:: TASK DESCRIPTION ::
Which lines in the data contain the word "outside"? Please copy each of them.

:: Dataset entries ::
○ ○ ○ ○ ○ ○ ○

-- ==== Sys2Proof/WellFormed.lean ====
section
/-!
DEFINITION. The commands that something outside or inside the module can in fact give: every number of a stope, crew, shaft,
skip, adit, stack or tally is one the module has, and every value fits the width the spec gives it.
-/
namespace Sys2Proof

/-- A stope 0-143 and a crew 0-15 (01 R19, 06 R140). -/
def CrewRef.wf (c : CrewRef) : Bool := decide (c.stope < 144) && decide (c.crew < 16)

/-- A crew, or a shaft 0-255 (08 R205). -/
def Waiter.wf : Waiter → Bool
  | .crew c => c.wf
  | .shaft n => decide (n < 256)

/-- A face memory 0-143 or a stockpile 0-1 (09 R241, R242). -/
def BankMem.wf : BankMem → Bool
  | .face n => decide (n < 144)
  | .stockpile l => decide (l < 2)

/-- What the background engine tests (09 R257). -/
def TestMem.wf : TestMem → Bool
  | .face n | .lodeStore n => decide (n < 144)
  | .stockpile l => decide (l < 2)

/-- An access within one row of a bank, whose data and enables fit it (09 R241). -/
def BankAcc.wf (a : BankAcc) : Bool :=
  decide (0 < a.len) && decide (a.off % 64 + a.len ≤ 64) && decide (a.data < 2 ^ (8 * a.len)) && decide (a.en < 2 ^ a.len)

/-- Is a locked sequence one of the background engine (09 Table 9.3). -/
def LockOp.background : LockOp → Bool
  | .writeback _ | .copyIn _ _ | .copyBack _ _ => true
  | _ => false

/-- Does a request raise what Table 9.2 gives its port: at a face bank by direction and atomic, at a stockpile bank any access
but those of the background engine. -/
def BankReq.fits (m : BankMem) (r : BankReq) : Bool :=
  let reads := r.lock.isNone && r.acc.all fun a => !a.write
  let writes := r.lock.isNone && r.acc.all fun a => a.write
  match r.port, m with
  | 0, _ => match r.lock with
    | some op => op.background
    | none => true
  | _, .stockpile _ => decide (r.port ≤ 10) && (match r.lock with
    | some op => !op.background
    | none => true)
  | 5, .face _ => reads || (match r.lock with
    | some (.swap _ _ _) => true
    | _ => false)
  | 6, .face _ => writes || (match r.lock with
    | some (.add _ _ _) => true
    | some (.lodeElem _ _ _ _ _) => true
    | _ => false)
  | 7, .face _ => writes
  | 8, .face _ => r.lock.isNone
  | 10, .face _ => writes || (match r.lock with
    | some (.lodeValue _ _) => true
    | _ => false)
  | _, .face _ => decide (r.port ≤ 9) && reads

/-- A lode store 0-143, or a level or the headframe (09 R253, R264). -/
def OtherMem.wf : OtherMem → Bool
  | .lodeStore st => decide (st < 144)
  | .other l => decide (l < 3)

/-- A request of a port (09 R241, R243): one access a lane, a locked sequence or plain accesses. -/
def BankReq.wf (m : BankMem) (r : BankReq) : Bool :=
  r.fits m && r.acc.all BankAcc.wf && decide (r.acc.map fun a => a.off / 64).Nodup &&
    (r.lock.isNone || r.acc.isEmpty) && (match r.crew with | some c => c.wf | none => true) && r.along.all fun x => x.1.wf

/-- The requests of one cycle: a port raises one (09 R243). -/
def reqsWf (m : BankMem) (l : List BankReq) : Bool := l.all (BankReq.wf m) && decide (l.map (·.port)).Nodup

/-- The fields of a packet header (11 Table 11.3). -/
def Packet.wf (p : Packet) : Bool :=
  decide (p.dst < 2 ^ 18) && decide (p.cls < 8) && decide (p.repoch < 256) && decide (p.src < 2 ^ 18) && decide (p.kind < 16)
    && decide (p.hops < 256) && decide (p.plen < 4096) && decide (p.tepoch < 256) && decide (p.xfer < 2 ^ 32)
    && decide (p.addr < 2 ^ 64) && decide (p.count < 2 ^ 32) && decide (p.rtally < 2 ^ 16) && decide (p.ticket < 2 ^ 64)
    && decide (p.payload < 2 ^ (8 * p.plen))

/-- The fields of a remote tally signal (08 R229). -/
def SignalMsg.wf (m : SignalMsg) : Bool :=
  decide (m.src < 2 ^ 18) && decide (m.step < 2 ^ 64) && decide (m.epoch < 256) && decide (m.tally < 2 ^ 16)
    && decide (m.value < 2 ^ 32)

/-- A cage, or a request with its bytes (19 R512, R523). -/
def Ask.wf : Ask → Bool
  | .cage => true
  | .sideband opc reqlen req => decide (opc < 2 ^ 16) && decide (reqlen ≤ 1024) && decide (req < 2 ^ (8 * reqlen))

/-- A size of BAR2 is below 2^64 bytes (19 R500). -/
def ConfigWrite.wf : ConfigWrite → Bool
  | .power _ | .ats _ => true
  | .bar2Size n => decide (n < 64)

/-- What a frame boundary samples (17 R456): two CXL ports. -/
def Boundary.wf (b : Boundary) : Bool := decide (b.cxlUp < 4)

/-- The sizes of an access to the control space outside the cages, or within a cage page (19 R502). -/
def sizeOk (n : Nat) : Bool := decide (0 < n) && decide (n ≤ 4096)

/-- Is a command well-formed. -/
def Instr.wf : Instr → Bool
  | .registerWrite _ off size val en =>
    decide (off < 2 ^ 26) && sizeOk size && decide (val < 2 ^ (8 * size)) && decide (en < 2 ^ size)
  | .unassignedOffsetRead _ off size => decide (off < 2 ^ 26) && sizeOk size
  | .frameBoundary b => b.wf
  | .whistleOutEdge | .stallDeclare | .bankAtomicComplete _ | .backgroundWindowClose | .tlbInvalidatePage _
  | .tlbInvalidateAll | .tlbInvalidateDone | .routeArm | .routeBankDrainEnd | .bucketDeadline _ | .bucketDeliver _
  | .capacityDecide _ | .riffleRowsSend _ | .returnAccumulate _ | .combineConvert _ | .smeltChunk _ _
  | .smeltFinish _ | .ticketResolve _ | .resolveRelease | .resolveAbort | .cowCopy _ | .snapshotRegionCopy
  | .snapshotSeal | .powerEstimateTick _ | .powerMeasurementSample _ | .capControlTick | .deferLimitExpiry
  | .protectionTick | .disagreeDeclare | .recalibrationEnd | .distrustDeclare | .distrustClear | .levelDrawWindow
  | .timingLocked | .holdoverEnter | .unalignedSet | .powerOnReset | .perstAssert | .perstDeassert | .hotReset
  | .linkDownReset | .functionLevelReset | .mailboxReset | .sidebandReset | .watchdogExpiry | .foremanTakeover
  | .thermalTrip _ | .regulatorFault _ | .standbyLoss | .rstOutDeassert _ | .domainRelease _ _ _ | .tripRailRestore _
  | .regulatorRailRestore | .watchdogKick | .bootVerify | .inputPowerApply | .packageRailsUp | .moduleRemove
  | .bar2Read _ _ | .atsInvalidation _ _ | .pldmBaseRequest | .pldmMonitoringRequest _ | .activateFirmware => true
  | .canaryForce stope | .canaryLate stope | .drillPassStart stope | .crewResume stope | .droopEvent stope _ =>
    decide (stope < 144)
  | .mtZc c _ | .mtZl c _ | .mtZr c _ | .mtIc c _ | .mtIl c _ | .mtIr c _ | .mtHc c _ | .mtHl c _ | .mtHr c _
  | .mfree c _ | .mwait c _ | .vadd c _ | .vsub c _ | .vmul c _ | .vfma c _ | .vmin c _ | .vmax c _ | .vabs c _
  | .vneg c _ | .vcmp c _ | .vsel c _ | .vcvt c _ | .vtr c _ | .viadd c _ | .visub c _ | .vimul c _ | .vand c _
  | .vor c _ | .vxor c _ | .vshl c _ | .vshr c _ | .vsar c _ | .vicmp c _ | .pand c _ | .por c _ | .pxor c _
  | .pnot c _ | .vbcst c _ | .viota c _ | .vdrop c _ | .vrand c _ | .vred c _
  | .duplicateComplete c _ | .bundleFetch c | .add c _ | .sub c _ | .mul c _ | .mulhu c _ | .and c _ | .or c _
  | .xor c _ | .shl c _ | .shr c _ | .sar c _ | .min c _ | .max c _ | .minu c _ | .maxu c _ | .slt c _ | .sltu c _
  | .seq c _ | .movi c _ | .addi c _ | .andi c _ | .ori c _ | .xori c _ | .shli c _ | .shri c _ | .sari c _
  | .insi c _ | .beq c _ | .bne c _ | .blt c _ | .bge c _ | .bltu c _ | .bgeu c _ | .jmp c _ | .loop c _ | .lds c _
  | .ldv c _ | .ldvw c _ | .ldp c _ | .ldxch c _ | .ldlc c _ | .sts c _ | .stv c _ | .stp c _ | .stadd c _
  | .stladd c _ | .tadd c _ | .tset c _ | .twait c _ | .tread c _ | .taddx c _ | .tsetx c _ | .endOp c _
  | .twaitTimeout c | .instanceCommit c | .switchWaitExpiry c | .crewSave c => c.wf
  | .duplicateIssue stope crew => decide (stope < 144) && decide (crew < 16)
  | .drillArrayCycle stope place _ | .drillPassEnd stope place => decide (stope < 144) && decide (place < 5)
  | .tileWidenRerun stope ctx | .tileCheckComplete stope ctx _ | .tileCommit stope ctx | .tileContextSave stope ctx =>
    decide (stope < 144) && decide (ctx < 32)
  | .onsetterDispatch level | .preemptRequest level => decide (level < 2)
  | .twaitSatisfied w | .configurationRequest w => w.wf
  | .shaftDoorbell shaft val => decide (shaft < 256) && decide (val < 2 ^ 32)
  | .shaftEnable shaft | .shaftDisable shaft | .shaftResume shaft | .shaftAbort shaft | .nop shaft | .stepBegin shaft
  | .dispatch shaft | .assayClear shaft | .tally shaft | .phase shaft | .stepEnd shaft | .copy shaft
  | .collective shaft | .riffleDispatch shaft | .riffleCombine shaft | .riffleTeach shaft | .smeltUpdate shaft
  | .smeltInit shaft | .smeltRebase shaft | .snapshot shaft | .commandComplete shaft | .verdictStall shaft =>
    decide (shaft < 256)
  | .tlyHostSet t | .tlyHostAdd t => decide (t < 2 ^ 16)
  | .remoteSignalArrive m | .correctionWriteback m _ | .sramRegionTest m _ _ => m.wf
  | .bankGrant m reqs => m.wf && reqsWf m reqs
  | .portPromote m _ port => m.wf && decide (port < 11)
  | .patrolScrub stack _ | .hbmRowSpare stack _ _ | .hbmUeAddrRead stack => decide (stack < 8)
  | .hbmRecalibrate level controller => decide (level < 2) && decide (controller < 4)
  | .interleaveWrite val | .skpShareWrite val | .headroomWrite val | .btabBaseWrite _ val | .rflTabBaseWrite _ val
  | .dptCtrlWrite val | .canaryFaceWrite val | .setpointWrite val | .resetCauseClear val | .eventEnableWrite val
  | .cageDoorbell val => decide (val < 2 ^ 32)
  | .streamAccept skip | .tagIssue skip | .tagComplete skip _ _ _ | .streamComplete skip _
  | .hostCompletionTimeout skip _ _ => decide (skip < 160)
  | .streamResume fid | .streamResumeAbort fid => decide (fid < 2 ^ 16)
  | .cxlRequestTimeout port skip _ => decide (port < 2) && decide (skip < 160)
  | .cxlLinkDown port => decide (port < 2)
  | .aditTrain adit peerNode peerAdit _ lanes =>
    decide (adit < 24) && decide (peerNode < 2 ^ 18) && decide (peerAdit < 24) && decide (lanes < 16)
  | .linkBlockSend adit | .aditRetrain adit | .retrainAttemptEnd adit _ | .laneSpareTrained adit _ =>
    decide (adit < 24)
  | .linkBlockReceive adit block _ _ => decide (adit < 24) && decide (block < 2 ^ (8 * 528))
  | .laneFail adit lane => decide (adit < 24) && decide (lane < 4)
  | .packetRoute port gal _ | .escWaitExpiry port gal => decide (port.getD 0 < 24) && decide (gal < 16)
  | .routeEntryWrite off val => decide (off < 2 ^ 26) && decide (val < 2 ^ 32)
  | .galMarkWrite gal val => decide (gal < 16) && decide (val < 2 ^ 32)
  | .countedPacketArrive p | .xackArrive p | .xnakArrive p | .verdictArrive p | .poisonArrive p | .wordReceive p
  | .reportReceive p | .timeReceive p _ | .framenoReceive p => p.wf
  | .packAddressWrite idx val => decide (idx < 4) && decide (val < 2 ^ 32)
  | .whistleEnable val root => decide (val < 2 ^ 32) && decide (root < 2 ^ 18)
  | .blockReset _ block | .blockOff _ block | .blockOn _ block | .blockIdleReport block | .blockIdleTimeout block
  | .blockResetHoldEnd block | .blockReleaseEnd block => decide (block < 512)
  | .strapSample ratio => decide (ratio < 256)
  | .getVersion via | .negotiateAlgorithms via _ _ | .getDigests via | .getEndpointId via
  | .getMessageTypeSupport via | .getVendorMessageSupport via => decide (via < 3)
  | .getCapabilities via version => decide (via < 3) && decide (version < 256)
  | .getCertificate via slot offset length =>
    decide (via < 3) && decide (slot < 256) && decide (offset < 2 ^ 16) && decide (length < 2 ^ 16)
  | .challenge via slot nonce => decide (via < 3) && decide (slot < 256) && decide (nonce < 2 ^ 256)
  | .getMeasurements via index _ nonce => decide (via < 3) && decide (index < 256) && decide (nonce < 2 ^ 256)
  | .bar2Write _ n val en => decide (val < 2 ^ (8 * n)) && decide (en < 2 ^ n)
  | .eventStatClear val raised => decide (val < 2 ^ 32) && decide (raised < 2 ^ 18)
  | .vectorUnmask vec _ => decide (vec < 2048)
  | .getInfo ask | .getSensors ask _ | .reset ask | .getWaitGraph ask | .getHealth ask | .getMeasLog ask | .fence ask
  | .loadPack ask | .setPackKey ask | .fwStage ask | .fwActivate ask | .fwCommit ask | .revokeSlot ask
  | .raiseSvn ask => ask.wf
  | .longCommandComplete longId => decide (longId < 2 ^ 32)
  | .i3cAddressAssign _ static addr => decide (static < 128) && decide (addr < 128)
  | .setEndpointId via eid => decide (via < 3) && decide (eid < 256)
  | .getMctpVersionSupport via type => decide (via < 3) && decide (type < 256)
  | .pldmFirmwareUpdate bank _ _ => decide (bank < 2)

end Sys2Proof
end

○ ○ ○ ○ ○ ○ ○

:: OUTPUT OF THE EXERCISE ::
DEFINITION. The commands that something outside or inside the module can in fact give: every number of a stope, crew, shaft,
/-- The sizes of an access to the control space outside the cages, or within a cage page (19 R502). -/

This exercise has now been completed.